Joining the army at 14, De Sade was soon launched on a program of orgies.

When he was discharged, his father forced him to take a rich, respectable wife, whom De Sade found “too puritanical and too cold.” The honeymoon was scarcely over before De Sade went back to his orgies, which his ever faithful wife helped him to prepare.

Even in an age of sexual laxity, the marquis was often in prison for sexual offenses. In a frolic in Marseille, four prostitutes took turns flailing De Sade with a twig broom (they had refused to use his favorite whip studded with nails). Then De Sade fed a girl candies which she claimed were poisoned, but which De Sade insisted were only aphrodisiacs. The girl became so ill she went to the police. De Sade, who skipped town in the nick of time, was condemned to death in absentia and burned in effigy. When he ran off with his wife’s younger sister, his mother-in-law finally had enough. She trapped the wily marquis and had him flung into prison.

De Sade was horrified by prison but hardly cowed.
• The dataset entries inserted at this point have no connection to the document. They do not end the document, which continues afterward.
theorem test_witness_StepRunsTheDecodedInstruction :
    ((machineAt 0x0000C443).run = .running ∧ (machineAt 0x0000C443).program[(machineAt 0x0000C443).ip]? = some 0x0000C443#32
      ∧ decode 0x0000C443 = .ok (.add 1 2 3))
    ∧ (machineAt 0).program[(machineAt 0).ip]? = some 0#32 ∧ decode 0 = .error (.unknownOpcode 0 .directive) :=
  by decide
theorem test_witness_RunEndsAtHaltFaultOrBufferEnd :
    (machine 1).run = .running ∧ (machine 1).ip = (machine 1).program.length ∧ { machine 1 with run := .halted }.run ≠ .running :=
  by decide
theorem test_witness_FaultingHandlerWritesNothing :
    (machine 4).run = .running ∧ ∃ t f, exec .ret (machine 4) = .next t ∧ t.run = .faulted f :=
  ⟨by decide, _, _, rfl, rfl⟩
theorem test_witness_ResetAndBootMeetTheInvariant :
    Memory.wf [(0, 1), (1048575, 2)] = true ∧ 0 < 1024 ∧ 1024 * 1024 ≤ 1048576 :=
  by decide
theorem test_witness_EveryStepKeepsTheInvariant :
    (machineAt 0x00048440).Inv ∧ ∃ t, step (machineAt 0x00048440) = .next t :=
  ⟨by decide, _, rfl⟩
theorem test_witness_OnlyDestinationRegistersChange :
    ∃ t, exec (.scrhw 3 4) (machine 4) = .next t ∧ (5 : Reg) ∉ destinations (.scrhw 3 4) :=
  ⟨_, rfl, by decide⟩
theorem test_witness_FlagsWrittenByCmpReadByJmpAndDump :
    (∃ t, exec (.jmp 0 1) (machine 4) = .next t) ∧ (∀ rd rn, Instr.jmp 0 1 ≠ .cmp rd rn) ∧ Instr.jmp 0 1 ≠ .dump
    ∧ (∀ c off, Instr.jmp 0 1 = .jmp c off → c = 0) ∧ ∃ t, exec (.cmp 1 2) (machine2 4 3 5) = .next t :=
  ⟨⟨_, rfl⟩, (fun _ _ h => nomatch h), (fun h => nomatch h), (fun _ _ h => by cases h; rfl), ⟨_, rfl⟩⟩
theorem test_witness_OnlyTheStoredCellChanges :
    (machine2 4 100 77).ram.wf = true ∧ (∃ t, exec (.stm 1 2) (machine2 4 100 77) = .next t)
    ∧ storedCell (.stm 1 2) (machine2 4 100 77) = some 100 :=
  ⟨by decide, ⟨_, rfl⟩, by decide⟩
theorem test_witness_ProgramIsNeitherWrittenNorReadAsData :
    ∃ t, exec (.jmp 0 2) (machine 4) = .next t ∧ [1#32, 2, 3, 4].length = (machine 4).program.length :=
  ⟨_, rfl, by decide⟩
theorem test_witness_StackPointerHostAndScreenFrame :
    (∃ t, exec (.add 3 1 2) (machine 4) = .next t) ∧ (∀ c off, Instr.add 3 1 2 ≠ .jmp c off) ∧ (∀ c off, Instr.add 3 1 2 ≠ .call c off)
    ∧ Instr.add 3 1 2 ≠ .ret ∧ (∀ rd, Instr.add 3 1 2 ≠ .pushr rd) ∧ (∀ rd, Instr.add 3 1 2 ≠ .popr rd) ∧ (∀ rd, Instr.add 3 1 2 ≠ .input rd)
    ∧ (∀ rd, Instr.add 3 1 2 ≠ .print rd) ∧ (∀ rd, Instr.add 3 1 2 ≠ .draw rd) ∧ Instr.add 3 1 2 ≠ .dump :=
  ⟨⟨_, rfl⟩, (fun _ _ h => nomatch h), (fun _ _ h => nomatch h), (fun h => nomatch h), (fun _ h => nomatch h), (fun _ h => nomatch h),
    (fun _ h => nomatch h), (fun _ h => nomatch h), (fun _ h => nomatch h), (fun h => nomatch h)⟩
theorem test_witness_LdcLoadsTheSignedConstant :
    (-524288 : Int) ≤ -524288 ∧ (524287 : Int) ≤ 524287 :=
  by decide
theorem test_witness_DivModTruncateOrFault :
    (machine2 4 5 0).getReg 2 = 0
    ∧ ((machine2 4 minWord 1).getReg 2 ≠ 0 ∧ ¬(((machine2 4 minWord 1).getReg 1).toInt = -(2 ^ 63) ∧ ((machine2 4 minWord 1).getReg 2).toInt = -1))
    ∧ ((machine2 4 5 (-1)).getReg 2 ≠ 0 ∧ ¬(((machine2 4 5 (-1)).getReg 1).toInt = -(2 ^ 63) ∧ ((machine2 4 5 (-1)).getReg 2).toInt = -1)) :=
  by decide
theorem test_witness_NotComplementsEveryBit :
    0 < 64 ∧ 63 < 64 :=
  by decide
theorem test_witness_OrXorAndActBitwise :
    0 < 64 ∧ 63 < 64 :=
  by decide
theorem test_witness_BootLeavesTheResetTable :
    ([] : List IWord) = [] :=
  by decide
theorem test_witness_ObjectBytesAreLittleEndianWords :
    0 < 4 ∧ 3 < 4 :=
  by decide
theorem test_witness_QuotientAndRemainderRecombine :
    (machine2 4 minWord 2).getReg 2 ≠ 0
    ∧ ¬(((machine2 4 minWord 2).getReg 1).toInt = -(2 ^ 63) ∧ ((machine2 4 minWord 2).getReg 2).toInt = -1)
    ∧ ((machine2 4 minWord 2).getReg 1).toInt ≤ 0 ∧ 0 ≤ ((machine2 4 7 (-2)).getReg 1).toInt :=
  by decide
theorem test_witness_ShiftsActOnTheUnsignedPattern :
    ((machine2 4 3 63).getReg 2).toNat < 64 ∧ ((machine2 4 3 0).getReg 2).toNat < 64 :=
  by decide
theorem test_witness_UnspecifiedResultsAreFree :
    (((machine2 4 minWord (-1)).getReg 1).toInt = -(2 ^ 63) ∧ ((machine2 4 minWord (-1)).getReg 2).toInt = -1)
    ∧ 64 ≤ ((machine2 4 3 64).getReg 2).toNat ∧ 64 ≤ ((machine2 4 3 (-1)).getReg 2).toNat :=
  by decide
theorem test_witness_SqrtIsTheExactFloor :
    0 ≤ ((machine2 4 0 0).getReg 1).toInt ∧ 0 ≤ ((machine2 4 0x7FFFFFFFFFFFFFFF 0).getReg 1).toInt :=
  by decide
theorem test_witness_SqrtOfNegativeFaults :
    ((machine2 4 (-1) 0).getReg 1).toInt < 0 ∧ ((machine2 4 minWord 0).getReg 1).toInt < 0 :=
  by decide
theorem test_witness_ConditionsReadTheComparison :
    ∃ t, exec (.cmp 1 2) (machine2 4 (-1) 0) = .next t :=
  ⟨_, rfl⟩
theorem test_witness_JmpTakenUntakenOrFaulted :
    6 < (7 : Fin 32).val ∧ (Cond.less.code = (6 : Fin 32).val ∧ condHolds .less (machine 4).flags = false)
    ∧ (Cond.always.code = (0 : Fin 32).val ∧ condHolds .always (machine 4).flags = true)
    ∧ inBounds (machine 4).targetEndOk (machine 4).program.length (((machine 4).ip : Int) + 2) = true ∧ inBounds (machine 4).targetEndOk (machine 4).program.length (((machine 4).ip : Int) + -1) = true
    ∧ inBounds (machine 4).targetEndOk (machine 4).program.length (((machine 4).ip : Int) + 3) = false ∧ inBounds (machine 4).targetEndOk (machine 4).program.length (((machine 4).ip : Int) + -2) = false :=
  by decide
theorem test_witness_CallPushesAndJumpsOrFaults :
    1024 ≤ (machineCalls 1024).callStack.length ∧ (machineCalls 1023).callStack.length < 1024
    ∧ inBounds (machineCalls 1023).targetEndOk (machineCalls 1023).program.length (((machineCalls 1023).ip : Int) + 3) = false
    ∧ inBounds (machineCalls 1023).targetEndOk (machineCalls 1023).program.length (((machineCalls 1023).ip : Int) + 2) = true :=
  ⟨Nat.le_of_eq List.length_replicate.symm, Nat.lt_of_le_of_lt (Nat.le_of_eq List.length_replicate) (by decide), by decide, by decide⟩
theorem test_witness_RetPopsOrFaults :
    (machine 4).callStack = [] ∧ { machine 4 with callStack := [4] }.callStack = 4 :: [] ∧ inBounds (machine 4).targetEndOk (machine 4).program.length (4 : Nat) = false
    ∧ { machine 4 with callStack := [3, 7] }.callStack = 3 :: [7] ∧ inBounds (machine 4).targetEndOk (machine 4).program.length (3 : Nat) = true :=
  by decide
theorem test_witness_RetResumesAfterTheCall :
    (machine 4).run = .running ∧ (∃ t, exec (.call 0 2) (machine 4) = .next t ∧ t.run = .running ∧
      { machine 4 with ip := 3, callStack := [1] }.callStack = t.callStack) ∧ (machine 4).ip < (machine 4).program.length
    ∧ { machine 4 with ip := 3, callStack := [1] }.program.length = (machine 4).program.length :=
  ⟨by decide, ⟨_, rfl, rfl, rfl⟩, by decide, by decide⟩
/-- For a `call` in the last place of the buffer: the two values of `TARGET_END_OK`. -/
theorem test_witness_RetResumesAfterTheCall_at_the_end :
    ∃ t, exec (.call 0 (-1)) (machine 1) = .next t ∧ t.run = .running ∧ (machine 1).ip = (machine 1).program.length
      ∧ { machine 1 with callStack := [1], targetEndOk := true }.callStack = t.callStack ∧ (machine 1).targetEndOk = false :=
  ⟨_, rfl, rfl, by decide, rfl, rfl⟩
theorem test_witness_PoprPopsOrFaults :
    (machine 4).valueStack = [] ∧ { machine 4 with valueStack := [3, 2] }.valueStack = 3 :: [2] :=
  by decide
theorem test_witness_AddressOutsideTheRamFaults :
    ¬(0 ≤ ((machine2 4 (-1) 5).getReg 1).toInt ∧ ((machine2 4 (-1) 5).getReg 1).toInt < 1048576)
    ∧ ¬(0 ≤ ((machine2 4 1048576 5).getReg 1).toInt ∧ ((machine2 4 1048576 5).getReg 1).toInt < 1048576) :=
  by decide
theorem test_witness_LdmLoadsTheCell :
    ((machine2 4 1048575 5).getReg 1).toInt = (1048575 : Nat) ∧ 1048575 < 1048576 :=
  by decide
theorem test_witness_StmStoresTheCell :
    (machine2 4 1048575 5).ram.wf = true ∧ ((machine2 4 1048575 5).getReg 1).toInt = (1048575 : Nat) ∧ 1048575 < 1048576 :=
  by decide
theorem test_witness_LoadSeesTheLatestStore :
    (machine2 4 7 7).run = .running ∧ (machine2 4 7 7).ram.wf = true ∧ ((machine2 4 7 7).getReg 1).toInt = (7 : Nat) ∧ 7 < 1048576
    ∧ ∃ t u, exec (.stm 1 2) (machine2 4 7 7) = .next t ∧ (t.getReg 2).toInt = (7 : Nat) ∧ exec (.ldm 2 3) t = .next u :=
  ⟨by decide, by decide, by decide, by decide, _, _, rfl, by decide, rfl⟩
theorem test_witness_InputTakesTheHostValue :
    { machine 4 with inputs := [-12, 4] }.inputs = -12 :: [4] ∧ (machine 4).inputs = [] :=
  by decide
theorem test_witness_ScrhwWritesHeightThenWidth :
    (3 : Reg) ≠ 4 ∧ (5 : Reg) ≠ 3 ∧ (5 : Reg) ≠ 4 :=
  by decide
theorem test_witness_DrawShowsTheRegionOrFaults :
    (0 ≤ ((machine2 4 1048570 0).getReg 1).toInt
      ∧ ((machine2 4 1048570 0).getReg 1).toInt + ((machine2 4 1048570 0).screenH * (machine2 4 1048570 0).screenW : Nat) ≤ 1048576)
    ∧ ¬(0 ≤ ((machine2 4 1048571 0).getReg 1).toInt
      ∧ ((machine2 4 1048571 0).getReg 1).toInt + ((machine2 4 1048571 0).screenH * (machine2 4 1048571 0).screenW : Nat) ≤ 1048576) :=
  by decide
theorem test_witness_PartialWordFailsToLoad :
    [0#8, 0, 6, 0, 0].length % 4 ≠ 0 ∧ [0#8, 0, 6, 0].length % 4 = 0 :=
  by decide
theorem test_witness_LabelOffsetReachesTheLabel :
    (machine 4).ip = 0 + 1 ∧ 3 < (machine 4).program.length ∧ 4 = (machine 4).program.length ∧ (machine 4).program.length < 5
    ∧ (machine 4).targetEndOk = false ∧ { machine 4 with targetEndOk := true }.targetEndOk = true :=
  by decide
theorem test_witness_TextRoundTripIsTheIdentity :
    (Instr.jmp 6 (-3)).wellFormed = true ∧ (∀ c off, Instr.jmp 6 (-3) = .jmp c off → c.val ≤ 6)
    ∧ ((Instr.add 30 0 9).wellFormed = true ∧ ∀ r : Reg, r = 30 ∨ r = 0 ∨ r = 9 → r ≠ 31) :=
  ⟨by decide, (fun c _ h => by cases h; decide), by decide, by decide⟩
He wrote a typically arrogant appeal to his wife: “Imperious, quick-tempered, uncontrolled, extreme in everything, with an unbridled imagination about sex that has never been equaled—there you have me; and once more, either kill me or take me as I am, for I shall not change.” Cut off from sex, De Sade wrote about it—incessantly. His novel Aline et Valcour was mild enough; it contained only one poisoning and just a few flagellations.
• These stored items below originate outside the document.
/-- Every instruction that answers a next state has had one of these effects. -/
theorem effect_of_exec {i : Instr} {s t : State} (h : exec i s = .next t) : Effect s i t := by
  obtain ⟨f, rfl⟩ | done := exec_cases i s t h
  · exact .fault i f
  cases i with
  | mov | ldc | not | add | sub | mul | or | xor | and =>
    cases done
    exact .write rfl _
  | sqrt =>
    obtain ⟨-, rfl⟩ := done
    exact .write rfl _
  | div | mod =>
    obtain ⟨-, ⟨-, rfl⟩ | ⟨-, rfl⟩⟩ := done
    · exact .free rfl
    · exact .write rfl _
  | shl | shr =>
    obtain ⟨-, rfl⟩ | ⟨-, rfl⟩ := done
    · exact .free rfl
    · exact .write rfl _
  | ldm =>
    obtain ⟨a, -, rfl⟩ := done
    exact .write rfl _
  | stm =>
    obtain ⟨a, address, rfl⟩ := done
    exact .store address _
  | popr =>
    obtain ⟨v, rest, -, rfl⟩ := done
    exact .pop _ v rest
  | pushr =>
    cases done
    exact .push _ _
  | input =>
    obtain ⟨v, rest, -, rfl⟩ | ⟨-, rfl⟩ := done
    · exact .take _ v rest
    · exact .free rfl
  | scrhw =>
    cases done
    exact .screen _ _ _ _
  | cmp =>
    cases done
    exact .compare _ _
  | jmp =>
    obtain ⟨c, -, ⟨-, rfl⟩ | ⟨-, n, inside, -, rfl⟩⟩ := done
    · exact .untaken _ _
    · exact .jump _ _ inside
  | call =>
    obtain ⟨room, n, inside, -, rfl⟩ := done
    exact .call _ _ room inside
  | ret =>
    obtain ⟨n, rest, stack, inside, rfl⟩ := done
    exact .ret stack inside
  | print =>
    cases done
    exact .print _ _
  | draw =>
    obtain ⟨a, -, rfl⟩ := done
    exact .draw _ _
  | dump =>
    cases done
    exact .dump _
  | halt =>
    cases done
    exact .halt

/-! ### The frames, field by field (10 R27 to R41) -/

section
variable {s t : State} {i : Instr}

theorem Effect.getReg_eq (effect : Effect s i t) {r : Reg} (other : r ∉ destinations i) : t.getReg r = s.getReg r := by
  cases effect with
  | write dest v =>
    rw [dest, List.mem_singleton] at other
    exact State.getReg_setReg_other s _ r v other
  | free dest =>
    rw [dest, List.mem_singleton] at other
    exact State.getReg_setFree_other s _ r other
  | screen rd rn h w =>
    obtain ⟨notRd, notRn⟩ : r ≠ rd ∧ r ≠ rn := by simpa [destinations] using other
    rw [State.getReg_setReg_other _ rn r w notRn, State.getReg_setReg_other s rd r h notRd]
  | pop rd v rest => exact State.getReg_setReg_other _ rd r v (List.mem_singleton.not.1 other)
  | take rd v rest => exact State.getReg_setReg_other _ rd r v (List.mem_singleton.not.1 other)
  | _ => rfl

theorem Effect.ip_eq (effect : Effect s i t) (notJmp : ∀ c off, i ≠ .jmp c off) (notCall : ∀ c off, i ≠ .call c off)
    (notRet : i ≠ .ret) : t.ip = s.ip := by
  cases effect with
  | jump => exact absurd rfl (notJmp _ _)
  | call => exact absurd rfl (notCall _ _)
  | ret => exact absurd rfl notRet
  | _ => rfl

theorem Effect.flags_eq (effect : Effect s i t) (notCmp : ∀ rd rn, i ≠ .cmp rd rn) : t.flags = s.flags := by
  cases effect with
  | compare => exact absurd rfl (notCmp _ _)
  | _ => rfl

theorem Effect.valueStack_eq (effect : Effect s i t) (notPushr : ∀ rd, i ≠ .pushr rd) (notPopr : ∀ rd, i ≠ .popr rd) :
    t.valueStack = s.valueStack := by
  cases effect with
  | push => exact absurd rfl (notPushr _)
  | pop => exact absurd rfl (notPopr _)
  | _ => rfl

theorem Effect.callStack_eq (effect : Effect s i t) (notCall : ∀ c off, i ≠ .call c off) (notRet : i ≠ .ret) :
    t.callStack = s.callStack := by
  cases effect with
  | call => exact absurd rfl (notCall _ _)
  | ret => exact absurd rfl notRet
  | _ => rfl

theorem Effect.inputs_eq (effect : Effect s i t) (notInput : ∀ rd, i ≠ .input rd) : t.inputs = s.inputs := by
  cases effect with
  | take => exact absurd rfl (notInput _)
  | _ => rfl

theorem Effect.outputs_eq (effect : Effect s i t) (notPrint : ∀ rd, i ≠ .print rd) (notDraw : ∀ rd, i ≠ .draw rd)
    (notDump : i ≠ .dump) : t.outputs = s.outputs := by
  cases effect with
  | print => exact absurd rfl (notPrint _)
  | draw => exact absurd rfl (notDraw _)
  | dump => exact absurd rfl notDump
  | _ => rfl

/-- Output is only appended. -/
theorem Effect.outputs_append (effect : Effect s i t) : ∃ evs, t.outputs = s.outputs ++ evs := by
  cases effect with
  | print _ evs | draw _ evs | dump evs => exact ⟨evs, rfl⟩
  | _ => exact ⟨[], (List.append_nil _).symm⟩

theorem Effect.program_eq (effect : Effect s i t) : t.program = s.program := by cases effect <;> rfl

theorem Effect.constants_eq (effect : Effect s i t) :
    t.screenH = s.screenH ∧ t.screenW = s.screenW ∧ t.targetEndOk = s.targetEndOk := by
  cases effect <;> exact ⟨rfl, rfl, rfl⟩

theorem Effect.run_cases (effect : Effect s i t) : t.run = s.run ∨ (i = .halt ∧ t.run = .halted) ∨ ∃ f, t = s.raise f := by
  cases effect with
  | fault _ f => exact .inr (.inr ⟨f, rfl⟩)
  | halt => exact .inr (.inl ⟨rfl, rfl⟩)
  | _ => exact .inl rfl

/-- The RAM is as it was, or the cell `stm` stores to was written, which lies in the RAM. -/
theorem Effect.ram_cases (effect : Effect s i t) :
    t.ram = s.ram ∨ ∃ a v, storedCell i s = some a ∧ a < ramCells ∧ t.ram = s.ram.write a v := by
  cases effect with
  | store address v =>
    obtain ⟨inside, -⟩ := effectiveAddress_ok_lt _ _ address
    exact .inr ⟨_, v, by rw [storedCell, address], inside, rfl⟩
  | _ => exact .inl rfl

/-! ### The invariant (10 R30, R36, R38, 45 R285) -/

theorem Effect.ram_wf (effect : Effect s i t) (wf : s.ram.wf = true) : t.ram.wf = true := by
  obtain same | ⟨a, v, -, inside, written⟩ := effect.ram_cases
  · rwa [same]
  · rw [written]
    exact Memory.write_wf _ a v inside wf

/-- A word is not both equal to another and less than it. -/
theorem compareFlags_exclusive (a b : Word) : ((compareFlags a b).e && (compareFlags a b).l) = false := by
  rw [compareFlags, Bool.and_eq_false_iff, decide_eq_false_iff_not, decide_eq_false_iff_not]
  by_cases equal : a = b
  · exact .inr (equal ▸ Int.lt_irrefl _)
  · exact .inl equal

/-- Every effect keeps the invariant: beside the RAM it is in play where `ip`, the call stack or the flags are written. -/
theorem Effect.keeps_inv (effect : Effect s i t) (inv : s.Inv) : t.Inv := by
  obtain ⟨wf, ip, returns, capacity, exclusive, reserved, height, width, grid⟩ := inv
  have wf' := effect.ram_wf wf
  cases effect with
  | jump _ _ inside =>
    exact ⟨wf', inBounds_le _ _ _ inside, returns, capacity, exclusive, reserved, height, width, grid⟩
  | call _ _ room inside =>
    exact ⟨wf', inBounds_le _ _ _ inside, List.forall_mem_cons.2 ⟨ip, returns⟩, room, exclusive, reserved, height, width, grid⟩
  | ret stack inside =>
    rw [stack] at returns capacity
    obtain ⟨-, rest⟩ := List.forall_mem_cons.1 returns
    exact ⟨wf', inBounds_le _ _ _ inside, rest, Nat.le_of_succ_le capacity, exclusive, reserved, height, width, grid⟩
  | compare => exact ⟨wf', ip, returns, capacity, compareFlags_exclusive _ _, rfl, height, width, grid⟩
  | _ => exact ⟨wf', ip, returns, capacity, exclusive, reserved, height, width, grid⟩

end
But De Sade’s rage at the world was irrepressible. In two other novels, Justine and Juliette, he created an aristocracy of sexual perverts who inhabit lonely castles where they have unlimited license to commit foul crimes; where the most heroic is the most corrupt; where the true heroine does not try to preserve her virtue but to lose it as quickly as possible. Eventually, De Sade could not put on paper crimes vicious enough to satisfy him. “To attack the sun,” he wrote, “to deprive the universe of it or to use it to set the world ablaze —these would be crimes indeed!” Madness & Insight. During the French Revolution, De Sade was released from prison and found himself something of a hero because of his attacks on the established order. He was even made a judge. But the man who endorsed private crime was repelled by institutionalized murder. “Murderers, imprisoners, fools of every country and every government, when will you prefer the science of knowing man to that of shutting him up and killing him?” He let off so many aristocrats who came before him, including his hated mother-in-law, that the revolutionaries clapped him back into prison to be guillotined.

The day he was to die, Robespierre was overthrown and the Terror ended.
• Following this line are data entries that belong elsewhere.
-- ==== Sys2Proof/Machine/Errors.lean ====
section
/-! DEFINITION. The command errors and their codes (60_exceptions.md R140). They are outcomes of a legal machine, never faults:
each one is taken by `Machine.raiseCmdError` and the machine goes on (R143). -/

namespace Sys2Proof.Machine

/-- The three command errors CRC32E-v1 can raise (R140); codes 4 to 15 are never produced. -/
inductive CmdError where
  /-- the opcode is not assigned -/
  | illegalOp
  /-- a must-be-zero argument bit is 1 -/
  | reservedArg
  /-- DATA, END_COMPUTE or END_VERIFY while no job is open -/
  | noJob
deriving DecidableEq, Repr

/-- The code S.errcode and STATUS[11:8] hold for an error; 0 (NONE) means no error since the last clear (R140). -/
def CmdError.code : CmdError → BitVec 4
  | .illegalOp => 1
  | .reservedArg => 2
  | .noJob => 3

end Sys2Proof.Machine
end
Free again, De Sade gave up public life in disgust and returned to his private orgies. Accused of writing an obscene pamphlet ridiculing Napoleon and Josephine, he was incarcerated for the last time—in an insane asylum. There he amused the inmates by staging his plays, which had flopped outside the asylum but were a big hit within. “This man is not insane,” De Sade’s last doctor declared, “he is just mad about vice.” Despite that madness, De Sade’s writing showed an early insight into the makeup of man. Before Freud, De Sade saw that cruelty can be part of sex and that men often get pleasure from the pain of others. Man’s aggression finds an outlet, one way or another, De Sade was convinced. Better for him to discharge his aggressions by whipping a sex partner than in repressing them, for they would reappear unconsciously in more virulent forms: legal punishment, revolution, war. In an era of freer discussion of sex and its meaning, the reasons for revival of interest in De Sade are perhaps best indicated by the opinion of Simone de Beauvoir: “Sade drained to the dregs the moment of selfishness, injustice and misery. He chose cruelty rather than indifference. This is probably why he finds so many echoes today, when the individual knows that he is more the victim of men’s good consciences than of their wickedness.”